(Stored data entries)
+---+

/-- A ring with a record added, the oldest overwritten (R348). -/
def TraceRing.add (cap : Nat) (t : TraceRing) (r : TraceRec) : TraceRing :=
  ⟨(if t.recs.length < cap then t.recs else t.recs.drop 1) ++ [r], min (t.count + 1) (2 ^ 32 - 1)⟩

/-- The 16 bytes of a trace record (R347). -/
def TraceRec.bytes (r : TraceRec) : List Byte :=
  toBytes 7 r.da.toNat ++ toBytes 1 (r.size % 8 + 8 * (r.kind % 4)) ++ toBytes 2 (r.core % 2 ^ 14) ++ toBytes 1 (r.slot % 64)
    ++ toBytes 1 0 ++ toBytes 4 r.cyc.toNat

/-- A record in a cluster's ring, which lies in its vault (R281, R348). -/
def traceCluster (s : State) (cl : Nat) (r : TraceRec) : State :=
  let h := (s.cluster cl).trace
  let off := 0x2F0000 + 16 * h.next.toNat
  (writeBytes s (vaultLoc cl off) r.bytes).updCluster cl fun k => { k with
    trace := ⟨h.next + 1, if h.count = BitVec.allOnes 32 then h.count else h.count + 1⟩
    dirty := if k.dirty.contains (off / 4096) then k.dirty else k.dirty ++ [off / 4096] }

/-- One record in the ring of a location's home (R347, R348). DESIGN CHOICE (entry 62): the cellar has one streamer, and so one
ring, for each 4 GiB of its addresses. -/
def traceOne (s : State) (loc : Nat) (r : TraceRec) : State :=
  let inCluster (cl : Nat) : State := traceCluster s cl r
  let streamer (key : Nat) : State :=
    { s with traces := s.traces.set key ((s.traces.getD key .reset).add 1024 r) }
  match homeOf loc with
  | .core c _ => inCluster (clusterOf c)
  | .vault cl _ => inCluster cl
  | .hbm pa => streamer (pa / 2 ^ 32)
  | .cellar pa => streamer (256 + pa / 2 ^ 32)
  | .host _ _ | .other => s

/-- Whether a launch's policy enables tracing (R391). -/
def tracing (s : State) (l : Option Nat) : Bool :=
  match l.bind s.launch? with
  | some x => x.policy.getLsbD 2
  | none => false

/-- The trace records of a write (R347). -/
def traceWrite (s : State) (w : Writer) (loc : Nat) (da : BitVec 56) (n : Nat) : State :=
  if tracing s w.launch then
    (parts8 n loc n).foldl (fun s p =>
      traceOne s p.1 ⟨da + BitVec.ofNat 56 (p.1 - loc), sizeCode p.2, w.kind, w.core, w.slot, BitVec.ofNat 32 s.cyc⟩) s
  else s

/-- The `DIRTY` bits of the regions a write reaches (R405). -/
def markDirty (s : State) (loc n : Nat) : State :=
  let add (l : List Nat) (off : Nat) : List Nat :=
    ((List.range (n / 4096 + 2)).map fun i => (off + min (4096 * i) (n - 1)) / 4096).foldl
      (fun l r => if l.contains r then l else l ++ [r]) l
  match homeOf loc with
  | .core c off => s.updCore c fun k => { k with dirty := add k.dirty off }
  | .vault cl off => s.updCluster cl fun k => { k with dirty := add k.dirty off }
  | _ => s

/-- The bytes of memory that a storage element belongs to: location and length (R228). -/
def siteBytes : ErrSite → Option (Nat × Nat)
  | .memWord w | .fullBit w => some (8 * w, 8)
  | .granTag g => some (64 * g, 64)
  | .gfile .. | .wfile .. | .queue .. | .pred .. | .acc .. | .tile .. | .code .. | .job .. | .deposit _ => none

/-- A full 8-byte store ends a word's poison (R228). -/
def clearPoison (s : State) (loc n : Nat) : State :=
  { s with errs := s.errs.filter fun e => match e.1 with
      | .memWord w | .fullBit w => !(coversWord loc n w)
      | .granTag g => !((List.range 8).any fun i => coversWord loc n (8 * g + i))
      | .gfile .. | .wfile .. | .queue .. | .pred .. | .acc .. | .tile .. | .code .. | .job .. | .deposit _ => true }

/-- Storage errors of bytes that are cleared, dropped. -/
def clearErrs (s : State) (mine : Nat → Bool) : State :=
  { s with errs := s.errs.filter fun e => match siteBytes e.1 with
      | some (a, _) => !mine a
      | none => true }

/-- What a write overwrites, kept for reads that may still return it (R333). -/
def keepPast (s : State) (w : Writer) (loc n : Nat) : State :=
  { s with past := ⟨loc, n, readBytes s loc n, w.agent, w.phase⟩ :: s.past }

/-- Bytes that were cleared: no core reads what they held. -/
def wipePast (s : State) (loc n : Nat) : State := { s with past := ⟨loc, n, [], none, 0⟩ :: s.past }

/-- The locations of an access, under which the release sequences of its bytes are kept (R337). -/
def relKeys (loc n : Nat) : List Nat := (List.range n).map (loc + ·)

/-- The place a granule's tag is kept under beside the locations of memory. -/
def tagRel (loc : Nat) : Nat := 2 ^ 80 + loc / 64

+---+

▶ [What you are asked to do]
Could you return exactly the lines above from the line with "(writeBytes s (vaultLoc" to the line with "def traceOne (s", both included, and nothing else?

▶ [Answer box]
  (writeBytes s (vaultLoc cl off) r.bytes).updCluster cl fun k => { k with
    trace := ⟨h.next + 1, if h.count = BitVec.allOnes 32 then h.count else h.count + 1⟩
    dirty := if k.dirty.contains (off / 4096) then k.dirty else k.dirty ++ [off / 4096] }

/-- One record in the ring of a location's home (R347, R348). DESIGN CHOICE (entry 62): the cellar has one streamer, and so one
ring, for each 4 GiB of its addresses. -/
def traceOne (s : State) (loc : Nat) (r : TraceRec) : State :=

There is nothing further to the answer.